ストラテジストのつぶやき~ETFで広がる投資戦略~
ESGはパフォーマンスにどのように効くのか?
2023年6月7日作成
日本株ESG指数の対TOPIX相対リターンは概ねプラス
日本株ESG指数のパフォーマンスは市場平均であるTOPIX(東証株価指数)を概ね上回って推移してきた
2016年5月に弊社ETF『NEXT FUNDS 野村企業価値分配指数連動型上場投信(1480、以下、NF・企業価値ETF)』が上場するなど、日本でESG投資が注目され始めて一定の時間が経過していますが、このあたりで「ESGはパフォーマンスにどのように効いてきたのか?」を実際に検証してみることにしました。

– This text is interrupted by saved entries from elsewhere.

-- ==== Sys2Proof/Machine/Flags.lean ====
section
/-!
DEFINITION. The status word: the bit of each condition (`10_state.md` rule R23). Bits are set by OR; only `SCH.STCLR` clears.
-/

namespace Sys2Proof.Machine

/-- The bit numbers of R23. -/
def stGga : Nat := 0
def stRmc : Nat := 1
def stNobuf : Nat := 2
def stRestart : Nat := 3
def stOverflow : Nat := 4
def stChkfail : Nat := 5
def stHdgerr : Nat := 6
def stEncerr : Nat := 7
def stOverrun : Nat := 8

/-- The word with one bit set. -/
def statusBit (n : Nat) : U32 := 1#32 <<< n

/-- A status word with bit `n` ORed in when the condition holds (R23). -/
def orStatusIf (on : Bool) (n : Nat) (status : U32) : U32 := if on then status ||| statusBit n else status

/-- Bits 9 to 31 are reserved and read as 0 (R23). -/
def statusReservedClear (status : U32) : Bool := status &&& 0xFFFFFE00#32 == 0#32

end Sys2Proof.Machine
end

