-- ==== Sys2Proof/Machine/Estimator.lean ====
section
/-!
DEFINITION. The state estimator (`45_estimator.md` rules R220 to R222).
-/

namespace Sys2Proof.Machine

/-- The distance of the cycle's ticks (R221). -/
def tickDistance (c : Config) (ticks : U16) : F32 := f32Mul (f32OfInt ticks.toInt) c.metersPerTick

/-- One coordinate moved along the heading (R221): `along` is `cos` or `sin`. -/
def integrate (along : F32 → F32) (coord : Reg 32) (d : F32) : Prog Unit :=
  (readReg coord).bind fun x =>
  (readReg estHeadingReg).bind fun h =>
  writeReg coord (f32Add x (f32Mul (along h) d))

/-- The position from the ticks (R221, second arm). -/
def deadReckon (c : Config) : Prog Unit :=
  (readReg encTicksReg).bind fun n =>
  (integrate f32Cos estXReg (tickDistance c n)).andThen <|
  integrate f32Sin estYReg (tickDistance c n)

/-- `EST.UPDATE` (R221), line by line: heading from the sensor; position from the fix, else from the ticks, else held. -/
def estUpdateProg (c : Config) : Prog Unit :=
  (copyReg hdgRadReg estHeadingReg).andThen <|
  (readReg statusReg).bind fun st =>
  (if st.getLsbD stGga then (copyReg gpsXReg estXReg).andThen (copyReg gpsYReg estYReg)
   else (readReg encValidReg).bind fun v => if v = 1#8 then deadReckon c else .ret ()).andThen <|
  endPhase 5#4

/-- `EST.UPDATE`, R221. -/
def execEstUpdate (s : State) : Host.Outcome State Fault Refusal := complete (estUpdateProg s.blk.cfg) s

end Sys2Proof.Machine
end

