-- ==== Sys2Proof/Machine/HeadingSensor.lean ====
section
/-!
DEFINITION. The heading sensor driver (`43_heading.md` rules R185 to R200).
-/

namespace Sys2Proof.Machine

/-- The byte sent after a start: the 7-bit address and the direction (R100). -/
def addressByte (c : Config) (rw : Byte) : Byte := (c.headingAddr <<< 1) ||| rw

/-- `h_busy <- v` (R188, R199). -/
def setBusy (v : Bool) (b : Block) : Block := { b with hdg := { b.hdg with busy := v } }

/-- `h_state <- st` by the main loop (R199). -/
def setHState (st : HState) (b : Block) : Block := { b with hdg := { b.hdg with state := st } }

/-- The contract of `HDG.BEGIN`; against it there is no step (R188, R200). -/
def beginContract (b : Block) : Option Stop :=
  if b.hdg.state = .idle ∧ b.hdg.busy = false then none else some (.refusal .headingContract)

/-- `HDG.BEGIN` (R188), line by line. -/
def hdgBeginProg : Prog Unit :=
  (Prog.require beginContract).andThen <|
  (Prog.act (setBusy true)).andThen <|
  Prog.act (issueTw .start)

/-- `HDG.BEGIN`, R188. -/
def execHdgBegin (s : State) : Host.Outcome State Fault Refusal := perform hdgBeginProg s

/-- The abort arm (R196). -/
def hdgAbort (b : Block) : Block :=
  issueTw .stop { b with hdg := { b.hdg with value := b.cfg.headingErr, state := .error } }

/-- One bus operation and the state after it. -/
def hdgGo (op : TwOp) (st : HState) (b : Block) : Block := issueTw op { b with hdg := { b.hdg with state := st } }

/-- On `EV_START` (R190). -/
def hdgOnStart (b : Block) : Block :=
  if b.hdg.state = .idle ∧ b.hdg.busy = true then hdgGo (.send (addressByte b.cfg 0#8)) .addressedForWrite b else hdgAbort b

/-- On `EV_SLAW_ACK` (R191). -/
def hdgOnSlawAck (b : Block) : Block :=
  if b.hdg.state = .addressedForWrite then hdgGo (.send b.cfg.headingReg) .registerSent b else hdgAbort b

/-- On `EV_TXDATA_ACK` (R192). -/
def hdgOnTxdataAck (b : Block) : Block :=
  if b.hdg.state = .registerSent then hdgGo .start .repeatStart b else hdgAbort b

/-- On `EV_REPSTART` (R193). -/
def hdgOnRepStart (b : Block) : Block :=
  if b.hdg.state = .repeatStart then hdgGo (.send (addressByte b.cfg 1#8)) .addressedForRead b else hdgAbort b

/-- On `EV_SLAR_ACK` (R194). -/
def hdgOnSlarAck (b : Block) : Block :=
  if b.hdg.state = .addressedForRead then hdgGo .recvAck .addressedForRead b else hdgAbort b

/-- On `EV_RXDATA_ACK` (R195). -/
def hdgOnRxdataAck (data : Byte) (b : Block) : Block :=
  if b.hdg.state = .addressedForRead then
    hdgGo .recvNack .highByteReceived { b with hdg := { b.hdg with hi := data } }
  else hdgAbort b

/-- On `EV_RXDATA_NACK` (R197, R60). -/
def hdgOnRxdataNack (data : Byte) (b : Block) : Block :=
  if b.hdg.state = .highByteReceived then
    hdgGo .stop .done { b with hdg := { b.hdg with lo := data, value := b.hdg.hi ++ data } }
  else hdgAbort b

/-- The table of R187: the arm a class selects. -/
def hdgEvent (k : TwClass) (data : Byte) (b : Block) : Block :=
  match k with
  | .start => hdgOnStart b
  | .repStart => hdgOnRepStart b
  | .slawAck => hdgOnSlawAck b
  | .txdataAck => hdgOnTxdataAck b
  | .slarAck => hdgOnSlarAck b
  | .rxdataAck => hdgOnRxdataAck data b
  | .rxdataNack => hdgOnRxdataNack data b
  | .other => hdgAbort b

/-- `HDG.EVT`, R189. -/
def execHdgEvt (status data : Byte) (s : State) : Host.Outcome State Fault Refusal :=
  done (fun b => hdgEvent (twClass b.cfg.twCodes status) data (consumeEvent (.tw status data) b)) s

/-- Arm `HDG.EVT.START`, R190. -/
def execHdgEvtStart (status data : Byte) (s : State) : Host.Outcome State Fault Refusal :=
  done (fun b => hdgOnStart (consumeEvent (.tw status data) b)) s

/-- Arm `HDG.EVT.REPSTART`, R193. -/
def execHdgEvtRepstart (status data : Byte) (s : State) : Host.Outcome State Fault Refusal :=
  done (fun b => hdgOnRepStart (consumeEvent (.tw status data) b)) s

/-- Arm `HDG.EVT.SLAW_ACK`, R191. -/
def execHdgEvtSlawAck (status data : Byte) (s : State) : Host.Outcome State Fault Refusal :=
  done (fun b => hdgOnSlawAck (consumeEvent (.tw status data) b)) s

/-- Arm `HDG.EVT.TXDATA_ACK`, R192. -/
def execHdgEvtTxdataAck (status data : Byte) (s : State) : Host.Outcome State Fault Refusal :=
  done (fun b => hdgOnTxdataAck (consumeEvent (.tw status data) b)) s

/-- Arm `HDG.EVT.SLAR_ACK`, R194. -/
def execHdgEvtSlarAck (status data : Byte) (s : State) : Host.Outcome State Fault Refusal :=
  done (fun b => hdgOnSlarAck (consumeEvent (.tw status data) b)) s

/-- Arm `HDG.EVT.RXDATA_ACK`, R195. -/
def execHdgEvtRxdataAck (status data : Byte) (s : State) : Host.Outcome State Fault Refusal :=
  done (fun b => hdgOnRxdataAck data (consumeEvent (.tw status data) b)) s

/-- Arm `HDG.EVT.RXDATA_NACK`, R197. -/
def execHdgEvtRxdataNack (status data : Byte) (s : State) : Host.Outcome State Fault Refusal :=
  done (fun b => hdgOnRxdataNack data (consumeEvent (.tw status data) b)) s

/-- Arm `HDG.EVT.OTHER`, R196. -/
def execHdgEvtOther (status data : Byte) (s : State) : Host.Outcome State Fault Refusal :=
  done (fun b => hdgAbort (consumeEvent (.tw status data) b)) s

/-! ## The poll -/

/-- `HDG.REARM` (R199), write by write. -/
def rearm : Prog Unit :=
  (Prog.act (setBusy false)).andThen <|
  (Prog.act (setHState .idle)).andThen <|
  hdgBeginProg

/-- The factor pi/180 of R198, one `f32` constant. -/
def radPerDeg : F32 := 0x3C8EFA35#32

/-- `hdg_deg` of a raw value: tenths of a degree (R198). -/
def headingDeg (v : U16) : F32 := f32Div (f32OfInt v.toNat) 0x41200000#32

/-- The code of a state (R29). -/
def hCode : HState → Nat
  | .idle => 0
  | .addressedForWrite => 1
  | .registerSent => 2
  | .repeatStart => 3
  | .addressedForRead => 4
  | .highByteReceived => 5
  | .done => 6
  | .error => 7

/-- A good reading consumed (R198, first arm). -/
def pollDone : Prog Unit :=
  (readReg hValueReg).bind fun v =>
  (writeReg hdgRawReg v).andThen <|
  (writeReg hdgDegReg (headingDeg v)).andThen <|
  (readReg hdgDegReg).bind fun d =>
  (writeReg hdgRadReg (f32Mul d radPerDeg)).andThen <|
  rearm.andThen <|
  returns (.poll (.ready v))

/-- A failed reading recorded (R198, second arm). -/
def pollError (c : Config) : Prog Unit :=
  (writeReg hdgRawReg c.headingErr).andThen <|
  (orStatusProg stHdgerr).andThen <|
  rearm.andThen <|
  returns (.poll .error)

/-- A reading begun when nothing is in flight (R198, third and fourth arm). -/
def pollIdle : Prog Unit :=
  (Prog.ask fun b => b.hdg.busy.toNat).bind fun busy =>
  (if busy = 0 then hdgBeginProg else .ret ()).andThen <|
  returns (.poll .pending)

/-- `HDG.POLL` (R198); the state is read once (R198 (b)). -/
def hdgPollProg (c : Config) : Prog Unit :=
  (Prog.ask fun b => hCode b.hdg.state).bind fun st =>
  (if st = hCode .done then pollDone
   else if st = hCode .error then pollError c
   else if st = hCode .idle then pollIdle
   else returns (.poll .pending)).andThen <|
  endPhase 3#4

/-- `HDG.POLL`, R198. -/
def execHdgPoll (s : State) : Host.Outcome State Fault Refusal := perform (hdgPollProg s.blk.cfg) s

end Sys2Proof.Machine
end

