-- ==== Sys2Proof/Machine/RefDevice.lean ====
section
/-!
DEFINITION. The storage device's side of one bus exchange (`48_storage.md` rule R276): the reference device of rule R310, a
script of answers, and the unknown device whose answers are free.
-/

namespace Sys2Proof.Machine

/-- The `BLOCK_SIZE` bytes of block `a` of the reference device. -/
def refBlock (c : Config) (d : RefDevice) (a : Nat) : List Byte := memReadList (a * c.blockSize) c.blockSize d.blk

/-- Bytes appended to the answer queue. -/
def refAnswer (bs : List Byte) (d : RefDevice) : RefDevice := { d with queue := d.queue ++ bs }

/-- What the device does when a frame closes, by its six bytes (R310). -/
def refCommand (c : Config) (d : RefDevice) : List Byte → RefDevice
  | k :: a0 :: a1 :: a2 :: a3 :: _ =>
    let a := (ofBe32 a0 a1 a2 a3).toNat
    match (k &&& 0x3F#8).toNat with
    | 0x00 => refAnswer [0x01#8] { d with idle := true }
    | 0x08 => refAnswer [0x01#8, 0x00#8, 0x00#8, a2, a3] d
    | 0x37 => refAnswer [if d.idle then 0x01#8 else 0x00#8] d
    | 0x29 =>
      if 0 < d.warm then refAnswer [0x01#8] { d with warm := d.warm - 1 }
      else refAnswer [0x00#8] { d with idle := false }
    | 0x3A => refAnswer (0x00#8 :: d.ocr) d
    | 0x09 => refAnswer ([0x00#8, 0xFF#8, 0xFE#8] ++ d.csd ++ [0x00#8, 0x00#8]) d
    | 0x11 =>
      if a < d.nb then refAnswer ([0x00#8, 0xFF#8, 0xFE#8] ++ refBlock c d a ++ [0x00#8, 0x00#8]) d
      else refAnswer [0x40#8] d
    | 0x18 => if a < d.nb then refAnswer [0x00#8] { d with recv := .token a } else refAnswer [0x40#8] d
    | _ => refAnswer [0x04#8] d
  | _ => d

/-- A byte outside receive mode: it opens a frame, continues one, closes one, or is ignored (R310). -/
def refFrame (c : Config) (v : Byte) (d : RefDevice) : RefDevice :=
  match d.frame with
  | [] => if v &&& 0xC0#8 = 0x40#8 then { d with frame := [v] } else d
  | fs => if fs.length < 5 then { d with frame := fs ++ [v] } else refCommand c { d with frame := [] } (fs ++ [v])

/-- A byte taken by the device (R310). -/
def refTake (c : Config) (v : Byte) (d : RefDevice) : RefDevice :=
  match d.recv with
  | .off => refFrame c v d
  | .token a => if v = 0xFE#8 then { d with recv := .data a 0 } else d
  | .data a i =>
    { d with blk := memWrite (a * c.blockSize + i) v d.blk
             recv := if i + 1 < c.blockSize then .data a (i + 1) else .tail 2 }
  | .tail n =>
    if 1 < n then { d with recv := .tail (n - 1) }
    else refAnswer (0xE5#8 :: List.replicate d.busyN 0x00#8) { d with recv := .off }

/-- One exchange with the reference device: the head of its queue or 0xFF, then the byte is taken (R310). -/
def refExchange (c : Config) (v : Byte) (d : RefDevice) : Byte × RefDevice :=
  (d.queue.headD 0xFF#8, refTake c v { d with queue := d.queue.tail })

/-- One exchange with whatever device is there. `sent` is every byte sent so far, this one first (R276, log 5). -/
def deviceExchange (c : Config) (v : Byte) (sent : List Byte) : Device → Byte × Device
  | .unknown => (Config.spiAnswer sent, .unknown)
  | .script (r :: rs) => (r, .script rs)
  | .script [] => (Config.spiAnswer sent, .unknown)
  | .reference d => ((refExchange c v d).1, .reference (refExchange c v d).2)

end Sys2Proof.Machine
end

図表1は、弊社が日本株ESGカテゴリーに位置付けている4つのETFの投資対象指数について、対TOPIX相対株価を見たものです(全て配当再投資のトータルリターン)。『NF・企業価値ETF』などが誕生したのは2016年以降ですが、指数としてはそれ以前までさかのぼって計算されており、下図のようなパフォーマンスになります。各ESG指数の対TOPIX相対株価が足元で100を超えていることから、各ESG指数はTOPIXを上回るパフォーマンスだったことが分かります。
ESGが企業利益や企業価値を押し上げたことや、ETFに限らず、様々な形のESG投資戦略が普及し、対象銘柄群への資金流入が増えることで、ポジティブなパフォーマンスがもたらされたのでしょう。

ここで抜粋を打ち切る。